Importância de distinguir o núcleo da Internet do que é construído sobre ela
04/12/2024
Por Hisham Ibrahim, Chief Community Officer, RIPE NCC
Este artigo foi publicado originalmente no RIPE Labs.
A Internet não é uma mídia social, nem a web, nem seu aplicativo favorito. De fato, nem é a economia digital ou as ferramentas de comunicação das que todos nós dependemos. A Internet é algo mais profundo, uma rede de redes fundacional que silenciosamente impulsionou a era digital durante mais de 40 anos.
Compreender o núcleo da Internet e distingui-lo do que é construído sobre ela é fundamental para preservar seu papel único como plataforma de inovação de uso geral e sem necessidade de permissão.

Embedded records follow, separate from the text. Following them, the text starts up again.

-- ==== Sys2Proof/Machine/ScalarInt.lean ====
section
/-!
DEFINITION. The scalar integer instructions, class 0 (08 R268 to R274).
-/
namespace Sys2Proof.Machine

/-- sadd (08 R269): D := A + B. -/
def execSadd (f : RForm) (s : State) : Answer State :=
  .next (s.onCore fun i => i.aluScalar f 2 f.ty.is64 f.ty.is64 f.ty.is64 f.ty.is64 (aluAdd f.ty f.mod.sat))

/-- ssub (08 R269): D := A − B. -/
def execSsub (f : RForm) (s : State) : Answer State :=
  .next (s.onCore fun i => i.aluScalar f 2 f.ty.is64 f.ty.is64 f.ty.is64 f.ty.is64 (aluSub f.ty f.mod.sat))

/-- smul (08 R269): D := A × B. -/
def execSmul (f : RForm) (s : State) : Answer State :=
  .next (s.onCore fun i => i.aluScalar f 2 f.ty.is64 f.ty.is64 f.ty.is64 f.ty.is64 (aluMul f.ty f.mod.sat))

/-- smulh (08 R269): D := the high half of A × B. -/
def execSmulh (f : RForm) (s : State) : Answer State :=
  .next (s.onCore fun i => i.aluScalar f 2 f.ty.is64 f.ty.is64 f.ty.is64 f.ty.is64 (aluMulh f.ty))

/-- smad (08 R269): D := A × B + C. -/
def execSmad (f : RForm) (s : State) : Answer State :=
  .next (s.onCore fun i => i.aluScalar f 3 f.ty.is64 f.ty.is64 f.ty.is64 f.ty.is64 (aluMad f.ty f.mod.sat))

/-- sdiv (08 R270): D := the quotient of A by B. -/
def execSdiv (f : RForm) (s : State) : Answer State :=
  .next (s.onCore fun i => i.aluScalar f 2 f.ty.is64 f.ty.is64 f.ty.is64 f.ty.is64 (aluDiv f.ty))

/-- srem (08 R270): D := the remainder of A by B. -/
def execSrem (f : RForm) (s : State) : Answer State :=
  .next (s.onCore fun i => i.aluScalar f 2 f.ty.is64 f.ty.is64 f.ty.is64 f.ty.is64 (aluRem f.ty))

/-- smin (08 R271): D := the lesser of A and B. -/
def execSmin (f : RForm) (s : State) : Answer State :=
  .next (s.onCore fun i => i.aluScalar f 2 f.ty.is64 f.ty.is64 f.ty.is64 f.ty.is64 (aluMin f.ty))

/-- smax (08 R271): D := the greater of A and B. -/
def execSmax (f : RForm) (s : State) : Answer State :=
  .next (s.onCore fun i => i.aluScalar f 2 f.ty.is64 f.ty.is64 f.ty.is64 f.ty.is64 (aluMax f.ty))

/-- sand (08 R271): D := A and B. -/
def execSand (f : RForm) (s : State) : Answer State :=
  .next (s.onCore fun i => i.aluScalar f 2 f.ty.is64 f.ty.is64 f.ty.is64 f.ty.is64 (aluAnd f.ty))

/-- sor (08 R271): D := A or B. -/
def execSor (f : RForm) (s : State) : Answer State :=
  .next (s.onCore fun i => i.aluScalar f 2 f.ty.is64 f.ty.is64 f.ty.is64 f.ty.is64 (aluOr f.ty))

/-- sxor (08 R271): D := A exclusive or B. -/
def execSxor (f : RForm) (s : State) : Answer State :=
  .next (s.onCore fun i => i.aluScalar f 2 f.ty.is64 f.ty.is64 f.ty.is64 f.ty.is64 (aluXor f.ty))

/-- sshl (08 R271): D := A × 2^CNT(B). -/
def execSshl (f : RForm) (s : State) : Answer State :=
  .next (s.onCore fun i => i.aluScalar f 2 f.ty.is64 f.ty.is64 false false (aluShl f.ty f.mod.sat))

/-- sshr (08 R271): D := A shifted right logically by CNT(B). -/
def execSshr (f : RForm) (s : State) : Answer State :=
  .next (s.onCore fun i => i.aluScalar f 2 f.ty.is64 f.ty.is64 false false (aluShr f.ty))

/-- ssra (08 R271): D := A shifted right arithmetically by CNT(B). -/
def execSsra (f : RForm) (s : State) : Answer State :=
  .next (s.onCore fun i => i.aluScalar f 2 f.ty.is64 f.ty.is64 false false (aluSra f.ty))

/-- sbfx (08 R272): D := a bit field of A. -/
def execSbfx (f : RForm) (s : State) : Answer State :=
  .next (s.onCore fun i => i.aluScalar f 2 false false false false (aluBfx f.ty))

/-- sbfi (08 R272): D := C with a bit field of A inserted. -/
def execSbfi (f : RForm) (s : State) : Answer State :=
  .next (s.onCore fun i => i.aluScalar f 3 false false false false (aluBfi f.ty))

/-- sclz (08 R272): D := the leading zero bits of A, in 32 bits. -/
def execSclz (f : RForm) (s : State) : Answer State :=
  .next (s.onCore fun i => i.aluScalar f 1 false f.ty.is64 false false (aluClz f.ty))

/-- spop (08 R272): D := the one bits of A, in 32 bits. -/
def execSpop (f : RForm) (s : State) : Answer State :=
  .next (s.onCore fun i => i.aluScalar f 1 false f.ty.is64 false false (aluPop f.ty))

/-- scmp (08 R273): D := 1 where the condition holds on the values, else 0; the flags of A − B, or of A and B. -/
def execScmp (f : RForm) (s : State) : Answer State :=
  .next (s.onCore fun i =>
    let w := f.ty.is64
    i.scalar f.guard [(f.a, regsOf w), (f.b, regsOf w)] fun k =>
      let a := i.scalarSrc w f.a 0
      let b := i.scalarSrc w f.b (imm24 f.ext)
      let fl := if condField f.c < 6 then aluSub f.ty false a b 0 else aluAnd f.ty a b 0
      i.put32 f.d (if condValues (condField f.c) f.ty a.toNat b.toNat then 1 else 0)
        (i.onWarp k fun w => { w with sflags := fl.flags f.ty w.sflags }))

/-- ssel (08 R273): D := A where the condition holds on SFLAGS, else B. -/
def execSsel (f : RForm) (s : State) : Answer State :=
  .next (s.onCore fun i =>
    let w := f.ty.is64
    i.plainScalar f.guard w f.d [(f.a, regsOf w), (f.b, regsOf w)]
      (if condFlags (condField f.c) f.ty.signed i.w.sflags then i.scalarSrc w f.a 0
       else i.scalarSrc w f.b (imm24 f.ext)))

/-- smov (08 R274): D := A. -/
def execSmov (f : RForm) (s : State) : Answer State :=
  .next (s.onCore fun i => i.plainScalar f.guard f.ty.is64 f.d [(f.a, regsOf f.ty.is64)] (i.scalarSrc f.ty.is64 f.a 0))

/-- sli (08 R274): D := IMM32, extended by the type where it is 64 bits wide. -/
def execSli (f : IForm) (s : State) : Answer State :=
  .next (s.onCore fun i => i.plainScalar f.guard f.ty.is64 f.d []
    (if f.ty.signed then f.imm.signExtend 64 else f.imm.setWidth 64))

/-- slea (08 R274): D := A + (B << shift). -/
def execSlea (f : RForm) (s : State) : Answer State :=
  .next (s.onCore fun i => i.plainScalar f.guard true f.d [(f.a, 2), (f.b, 1)]
    (leaOf f.ty (shiftField f.c) (i.scalarSrc true f.a 0) (i.scalarSrc false f.b (imm24 f.ext))))

end Sys2Proof.Machine
end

A Internet: uma rede de redes global
A Internet é uma rede de redes global e interconectada que permite que dispositivos e sistemas no mundo todo se comuniquem: uma plataforma de conectividade de uso geral que promove a inovação sem permissão por meio da interoperabilidade perfeita entre milhares de
redes, independentemente de sua tecnologia ou do fornecedor subjacente. Dessa forma, permite que pessoas e sistemas criem, compartilhem e acessem informações com um nível de liberdade sem precedentes, abrindo um potencial infinito para a inovação e a comunicação.
O núcleo da Internet compreende os protocolos, serviços e estruturas de governança necessários para fornecer conectividade global de ponta a ponta. Estes elementos estabelecem a base técnica que suporta a disponibilidade da Internet e permitem outras aplicações baseadas na Internet.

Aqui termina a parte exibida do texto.